• Work to be completed
Copy, from the material below, every line in which the word "steps" can be found.
*** Opening Records for the task ***
-- ==== Sys2Proof/Syntax.lean ====
section
/-! DEFINITION. The sixteen commands of HSC-1, one constructor per row of the opcode map (R67). -/

namespace Sys2Proof

/-- A command with its fields extracted (R61, R64 to R67). -/
inductive Instr where
  /-- `NOP` (R91). -/
  | nop
  /-- `RD_REG idx` (R92). -/
  | rdReg (idx : BitVec 8)
  /-- `CLR_ERR` (R93). -/
  | clrErr
  /-- `FA_CLR` (R101). -/
  | faClr
  /-- `FA_PUSH sym` (R102). -/
  | faPush (sym : Symbol)
  /-- `FA_RD sym` (R103). -/
  | faRd (sym : Symbol)
  /-- `CT_CLR` (R111). -/
  | ctClr
  /-- `CT_BEGIN sym` (R112). -/
  | ctBegin (sym : Symbol)
  /-- `CT_BIT b` (R113). -/
  | ctBit (b : Bool)
  /-- `CT_END` (R114). -/
  | ctEnd
  /-- `ENC_START` (R126). -/
  | encStart
  /-- `ENC_PUSH sym` (R127). -/
  | encPush (sym : Symbol)
  /-- `ENC_FLUSH` (R129). -/
  | encFlush
  /-- `DEC_START n` (R141): `n` is a length in bits. -/
  | decStart (n : Word)
  /-- `DEC_PUSH byte` (R142). -/
  | decPush (byte : Symbol)
  /-- `DEC_END` (R145). -/
  | decEnd
  deriving DecidableEq, Repr

end Sys2Proof
end

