-- ==== Sys2Proof/Machine/Core.lean ====
section
/-! DEFINITION. The machine handed to the host. -/

def Sys2Proof.core : Host.Core :=
  { State := Sys2Proof.Machine.State, Fault := Sys2Proof.Machine.Fault, Refusal := Sys2Proof.Machine.Refusal,
    step := Sys2Proof.Machine.step, reset := Sys2Proof.Machine.State.reset }
end

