/-- The effects that read or write the array are those of `CT_CLR`, `CT_END`, `ENC_PUSH` and `DEC_PUSH`. -/
theorem effect_withEntries {i : Instr} {s : State} (h : TableUnused s) (hf : firstFault s i = none) (hi : i ≠ .ctClr)
    (e : Vector CtEntry 256) : effect (withEntries e s) i = withEntries e (effect s i) := by
  cases i with
  | ctClr => exact absurd rfl hi
  | ctEnd => cases h.firstFault_ctEnd.symm.trans hf
  | encPush sym => cases (h.firstFault_encPush sym).symm.trans hf
  | decPush B => cases (h.firstFault_decPush B).symm.trans hf
  | _ => rfl

theorem exec_withEntries {i : Instr} {s t : State} (hu : TableUnused s) (h : exec i s = .next t) (hi : i ≠ .ctClr)
    (e : Vector CtEntry 256) : exec i (withEntries e s) = .next (withEntries e t) := by
  rcases exec_cases h with ⟨F, hF, rfl⟩ | ⟨hf, rfl⟩
  · rw [exec_of_fault ((firstFault_withEntries hu e i).trans hF), raised_withEntries]
  · rw [exec_of_clean ((firstFault_withEntries hu e i).trans hf), effect_withEntries hu hf hi]

/-- Settles O11: the faults and the effects of a command commute with the replacement; `FA_CLR` overwrites the counters. -/
theorem unspecifiedArraysAreUnread : Obligations.UnspecifiedArraysAreUnread := by
  refine fun i s t => ⟨?count, fun hinit hl henc hdec hi e h => exec_withEntries ⟨hinit, hl, henc, hdec⟩ h hi e⟩
  case count =>
    intro hinit c h
    split
    case isTrue hclr =>
      subst hclr
      exact h
    case isFalse hi => exact exec_withCount hinit h hi c

end Sys2Proof.Machine
end
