/-- The commands: packets, management messages, register writes, link and pin events, and the engine's own
time-driven and data-driven events. One constructor per row of spec/opcode_table.json. -/
inductive Instr where
  -- session and administration packets (R459)
  | sessionOpen (p : Pkt)
  | sessionClose (p : Pkt)
  | sessionKeyUpdate (p : Pkt)
  | timeMark (p : Pkt)
  | queueCreate (p : Pkt)
  | queueDelete (p : Pkt)
  | queueReset (p : Pkt)
  | ringCreate (p : Pkt)
  | ringDestroy (p : Pkt)
  -- models, shards and adapters (R460)
  | modelLoad (p : Pkt)
  | modelReplace (p : Pkt) (arraysFit : Bool)
  | modelRetire (p : Pkt)
  | modelStatusRead (p : Pkt)
  | adapterLoad (p : Pkt)
  | adapterReplace (p : Pkt)
  | adapterRetire (p : Pkt)
  | publisherKeyRegister (p : Pkt)
  | rehashPeriodSet (p : Pkt)
  -- graphs and plans (R462)
  | graphSubmit (p : Pkt)
  | graphRetire (p : Pkt)
  | planRead (p : Pkt)
  -- serving and accounts (R463)
  | requestOpen (p : Pkt)
  | requestCancel (p : Pkt)
  | accountSet (p : Pkt)
  | accountClose (p : Pkt)
  | accountRead (p : Pkt)
  -- memory, windows and transfers (R466)
  | kvPoolSet (p : Pkt)
  | kvSwapRegister (p : Pkt)
  | kvMapRead (p : Pkt)
  | coreStatsRead (p : Pkt)
  | memRead (p : Pkt)
  -- calibration, checking and probes (R467)
  | arrayStatusRead (p : Pkt)
  | calTableRead (p : Pkt)
  | arrayCalRun (p : Pkt)
  | siteSeqRead (p : Pkt)
  | siteSeqWrite (p : Pkt)
  | siteDiagRun (p : Pkt)
  | quartzStatsRead (p : Pkt)
  | checkFractionSet (p : Pkt)
  | probeInstall (p : Pkt)
  | probeRemove (p : Pkt)
  -- power and thermal (R468)
  | thermalRead (p : Pkt)
  | thermalSet (p : Pkt)
  | powerStateSetDormant (p : Pkt)
  | powerStateSetActive (p : Pkt)
  -- reset and firmware (R469)
  | chipReset (p : Pkt)
  | firmwareLoad (p : Pkt)
  -- fabric and pairing (R470)
  | portModeSet (p : Pkt)
  | pairConfigurePair (p : Pkt) (partner : PartnerInfo)
  | pairConfigureUnpair (p : Pkt)
  | weightServerRegister (p : Pkt)
  | kvPeerRegister (p : Pkt)
  | fabricStatusRead (p : Pkt)
  | unknownOpcode (p : Pkt)
  -- management messages (R525)
  | scrubPeriodSet (m : Mgmt)
  | scrubPeriodRead (m : Mgmt)
  | setpointSet (m : Mgmt)
  | powerLimitSet (m : Mgmt)
  | collectorRegister (m : Mgmt)
  | recordAck (m : Mgmt)
  /-- MCTP acknowledgement of the record with that Lodge sequence number. -/
  | platformEventMessageResponse (sequence : BitVec 32)
  | setEventReceiver (eid : BitVec 8)
  | ownerKeyFuse (m : Mgmt)
  | arrayEraseAll (m : Mgmt)
  | debugNonce (m : Mgmt)
  | debugUnlock (m : Mgmt)
  | packet (m : Mgmt)
  | powerControlRailsOff (m : Mgmt)
  | powerControlPowerUp (m : Mgmt)
  | powerControlModuleReset (m : Mgmt)
  -- SPDM and images (R541–R553)
  /-- Measurement blocks asked for at a responder: function none is the Lodge. -/
  | getMeasurements (fn : Option FnId)
  /-- A session established at a function's DOE mailbox, or with the Lodge, with its exported master secret. -/
  | keyEx (fn : Option FnId) (id : BitVec 32) (masterSecret : Bytes)
  | keyUpdate (fn : Option FnId) (id : BitVec 32)
  | spdmSessionEnd (fn : Option FnId) (id : BitVec 32)
  | pldmFirmwareUpdate (spdm : Option Nat) (bundle : Bytes)
  | lodgeImageUpdate (spdm : Option Nat) (image : Bytes) (interrupted : Bool)
  | recoveryImage (image : Bytes)
  | managementMessageDiscarded
  -- register and doorbell writes
  | doorbell (fn : FnId) (index : Fin 65536) (value : BitVec 64) (width : Nat)
  | resetCtl (fn : FnId) (value : Word)
  | bsqCtl (fn : FnId) (value : Word)
  | brplCtl (fn : FnId) (value : Word)
  | eqCtl (fn : FnId) (value : Word)
  | mbxCtlLoad (fn : FnId) (value : Word)
  | registerWrite (fn : FnId) (offset : Fin 65536) (width : Nat) (value : BitVec 64)
  /-- A read of `length` bytes, or a write of `data` if it is given. -/
  | bar4Access (fn : FnId) (offset : BitVec 30) (length : Nat) (data : Option Bytes)
  -- functions, link, pins
  | vfEnable (numVfs : Fin 64)
  | vfEnableCleared
  | functionLevelReset (fn : FnId)
  | pcieHotReset
  | perst (asserted : Bool)
  /-- MOD_RESET_L's level now, and for how many ns it has been low. -/
  | modResetL (high : Bool) (lowNs : Nat)
  | dStateChange (fn : FnId) (d3hot : Bool)
  /-- Rate in units of 0.5 GT/s, width in lanes. -/
  | linkTrained (rate width : Nat)
  | linkDown
  | referenceClockLost
  | referenceClockReturned
  | mainInputFault (v : Supply)
  | mainInputMarginal (v : Supply)
  | mainInputRestored (v : Supply)
  | standbyInputFault (v : Supply)
  | standbyInputApplied
  | standbyInputLost
  -- boot
  | lodgeImageVerified
  | mainRailsPowerUp
  | gatehouseReleased
  /-- What a fetch delivered; none: it ended in an error (R439). -/
  | bundleFetchEnd (bundle : Option Bytes)
  | bootRunning
  | kioskWatchdog
  | watchdogChipReset
  | gatehouseSilent
  | lodgeSilent
  /-- Whether the plan's digest still matches (R512). -/
  | chipResetComplete (found : ResetFindings)
  -- serving
  | timeStale
  | stepBoundary (lane : LaneId)
  | variantRaise
  /-- Whether the logic of a quarter the lane uses ran, at any time during the step, below the lane's planning corner times the
  level of the variant it runs (R295). -/
  | stepEnd (lane : LaneId) (outs : List StepOut) (slow : Bool)
  | recordWrite (ring : Fin 4096)
  | consumerCountReread (ring : RingName) (count : Nat)
  | moderationDelay (ring : Fin 4096)
  | chainHandoff (seq : BitVec 32)
  | kvBlockCopyComplete (seq : BitVec 32)
  | kvBlockReturned (seq : BitVec 32)
  -- planner
  | buildStart (cause : BuildCause)
  | replanInterval (lane : LaneId)
  | buildComplete (r : BuildResult)
  | planReady
  | shardArrival (kind : ObjKind) (handle : Fin 16384) (shard : ShardRef) (bytes : Option Bytes)
  /-- A shard's re-hash read it at a location as `bytes` and, on a mismatch, as `again`. -/
  | rehash (kind : ObjKind) (handle : Fin 16384) (shard : ShardRef) (loc : HbmLoc) (bytes again : Bytes)
  -- arrays and conversion
  | drive (site : SiteNo) (input : Option LayerInput)
  | driveEnd (site : SiteNo)
  | trigger (site : SiteNo)
  | guard (site : SiteNo)
  /-- Differential charges, in level-steps, of pairs 0–543 (R71). -/
  | sweepEnd (site : SiteNo) (charges : List Int)
  | sweepLimit (site : SiteNo)
  | handover (site : SiteNo)
  /-- The row of a channel arrives for the layer step that awaits it. -/
  | wideRowFetch (site : SiteNo) (row : Fin 512) (key : LayerKey)
  | repairTailEnd (key : LayerKey)
  /-- A layer's wide output; of an EXPERT_LINEAR node the expert's, else expert 0 (R277). -/
  | widePathComplete (lane : LaneId) (node expert : Nat)
  /-- Partial `index` of a column block arrives at its combining unit. -/
  | partialArrival (key : LayerKey) (column : Nat) (index : Nat) (unit : UnitNo)
  | drainEnd (unit : UnitNo)
  /-- The layer step of the checked array step; in a probe slot, the charges of the sweeps that the pattern drove (R191). -/
  | sentinelCheckComplete (array : ArrayNo) (key : LayerKey) (probe : List (List Int))
  | probeSummary
  | calibrationDue (array : ArrayNo)
  | calibrationGap (site : SiteNo)
  /-- Charges in level-steps of the zero and block sweeps (144 in the first round, the 128 block sweeps in a further one) and of the
  8 check sweeps, by pair; the site timer in ns; the trigger delay in ns that the measured settling error asks for (R93). -/
  | calibrationRoundEnd (site : SiteNo) (charges check : List (List Int)) (timerNs delayNs : Nat)
  | calibrationTimeout (site : SiteNo)
  | spareRotation (site : SiteNo)
  /-- What the trim reached at each gain: offset and largest differential non-linearity in 1/1,000 code (R76). -/
  | sliceCalibration (site : SiteNo) (slice : Fin 17) (trim : List (Int × Nat))
  /-- Levels verify read, those of cells exactly at their targets left out, and the time the operation took in ns (R58, R61). -/
  | programmingComplete (array : ArrayNo) (cells : List CellReading) (elapsed : Nat)
  /-- Levels at which cells stand that have not passed verify, the levels Ezjor's neighbour adjustment chooses for the blocks of
  those that are stuck: pair, row, levels of the positive and the negative cell (R61, R152), and the time since the operation began in
  ns (R58). -/
  | programmingMaximumTime (array : ArrayNo) (cells : List CellReading) (adjusted : List (Nat × Nat × Nat × Nat)) (elapsed : Nat)
  | diagnosisComplete (site : SiteNo) (d : DiagReadings)
  | siteControlTimeout (site : SiteNo)
  /-- The number of the pass over the target, and what it found at the location read. -/
  | scrubPass (target : ScrubTarget) (pass : Nat) (f : ScrubFinding)
  /-- The levels measured, those of cells exactly at their targets left out; and adjusted levels as in
  programmingMaximumTime. -/
  | arrayScrub (array : ArrayNo) (cells : List CellReading) (adjusted : List (Nat × Nat × Nat × Nat))
  | repairAdapterTrained (lane : LaneId) (result : TrainedAdapter)
  | repairAdapterTimeout (lane : LaneId) (node : Nat)
  -- Pergola
  | remoteWrite (r : Remote)
  | remoteRead (r : Remote)
  | completionMark (owner : CoreId) (mark : WindowMark)
  | windowClosePoint (owner : CoreId) (slot : Fin 8)
  | windowGuard (owner : CoreId) (slot : Fin 8)
  /-- Whether the flit had failed on this link before and was sent again. -/
  | flitCrcFail (quarter : Fin 4) (router : Fin 128) (port : Fin 8) (resent : Bool)
  -- memory errors
  | hbmReadError (loc : HbmLoc) (symbol : Fin 68)
  | uncorrectableMemoryError (loc : HbmLoc) (transient : Bool) (lanes : List LaneId)
  | burstCheckFail (loc : HbmLoc) (transient : Bool) (lanes : List LaneId)
  | sramParityError (e : SramErr)
  | stackLost (quarter : Fin 4) (stack : Fin 4)
  /-- Requests whose KV blocks, and shards whose golden copies, lay in the quarter's stacks. -/
  | quarterLost (quarter : Fin 4) (requests : List (BitVec 32)) (shards : List (ObjKind × Fin 16384 × Nat))
  | recordHoldEnd (kind : BitVec 8) (uid : Word)
  | recordResend
  -- thermal and power
  | diodeSample (readings : List Reading)
  | throttle
  /-- Mean input power over the last 1 s and the last 10 ms, in W. -/
  | powerLevel (mean1s mean10ms : Nat)
  | outputLevelChange
  | thermalUpdate
  | hardThermalTrip (channel : Fin 18)
  | shutdownRearm
  /-- The thermistors, and the two external diodes (R571). -/
  | coolantSample (inlet outlet : Reading) (external : List Reading)
  -- pair
  | heartbeat (port : Fin 4)
  | heartbeatSilent
  | pairOkIn (asserted : Bool)
  | mirror (m : MirrorMsg)
  | mirrorAcknowledgement (lane : LaneId)
  | pairConfigureTimeout
  | portTrainingTimeout (port : PortId)
  /-- A received flit, codewords the FEC corrected since the last one, and whether the flit lies in one it could not. -/
  | hachateFlit (port : PortId) (flit : Bytes) (corrected : Nat) (uncorrectable : Bool)
  | negativeAcknowledgement (port : PortId) (sequence : BitVec 24)
  | retrainTimeout (port : PortId)
  | laneFailure (port : PortId)
  /-- A UDP payload from an address. -/
  | datagram (port : PortId) (source : BitVec 128) (payload : Bytes)
  | refusal (port : PortId) (source : BitVec 128) (payload : Bytes)
  | datagramResend (port : PortId)
  | fabricPortUp (port : PortId) (backplane : Bool) (lanes : Fin 5)
  /-- A router-advertised network part, or a neighbour's address and MAC. -/
  | neighbourDiscoveryMessage (port : PortId) (network : Option (BitVec 64)) (neighbour : Option (BitVec 128 × BitVec 48))
  | dynamicAddressAssignment (address : BitVec 7)
  deriving DecidableEq, Repr

end Sys2Proof
end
*** Closing Records for the task ***
• Written reply
  /-- Differential charges, in level-steps, of pairs 0–543 (R71). -/
  /-- Charges in level-steps of the zero and block sweeps (144 in the first round, the 128 block sweeps in a further one) and of the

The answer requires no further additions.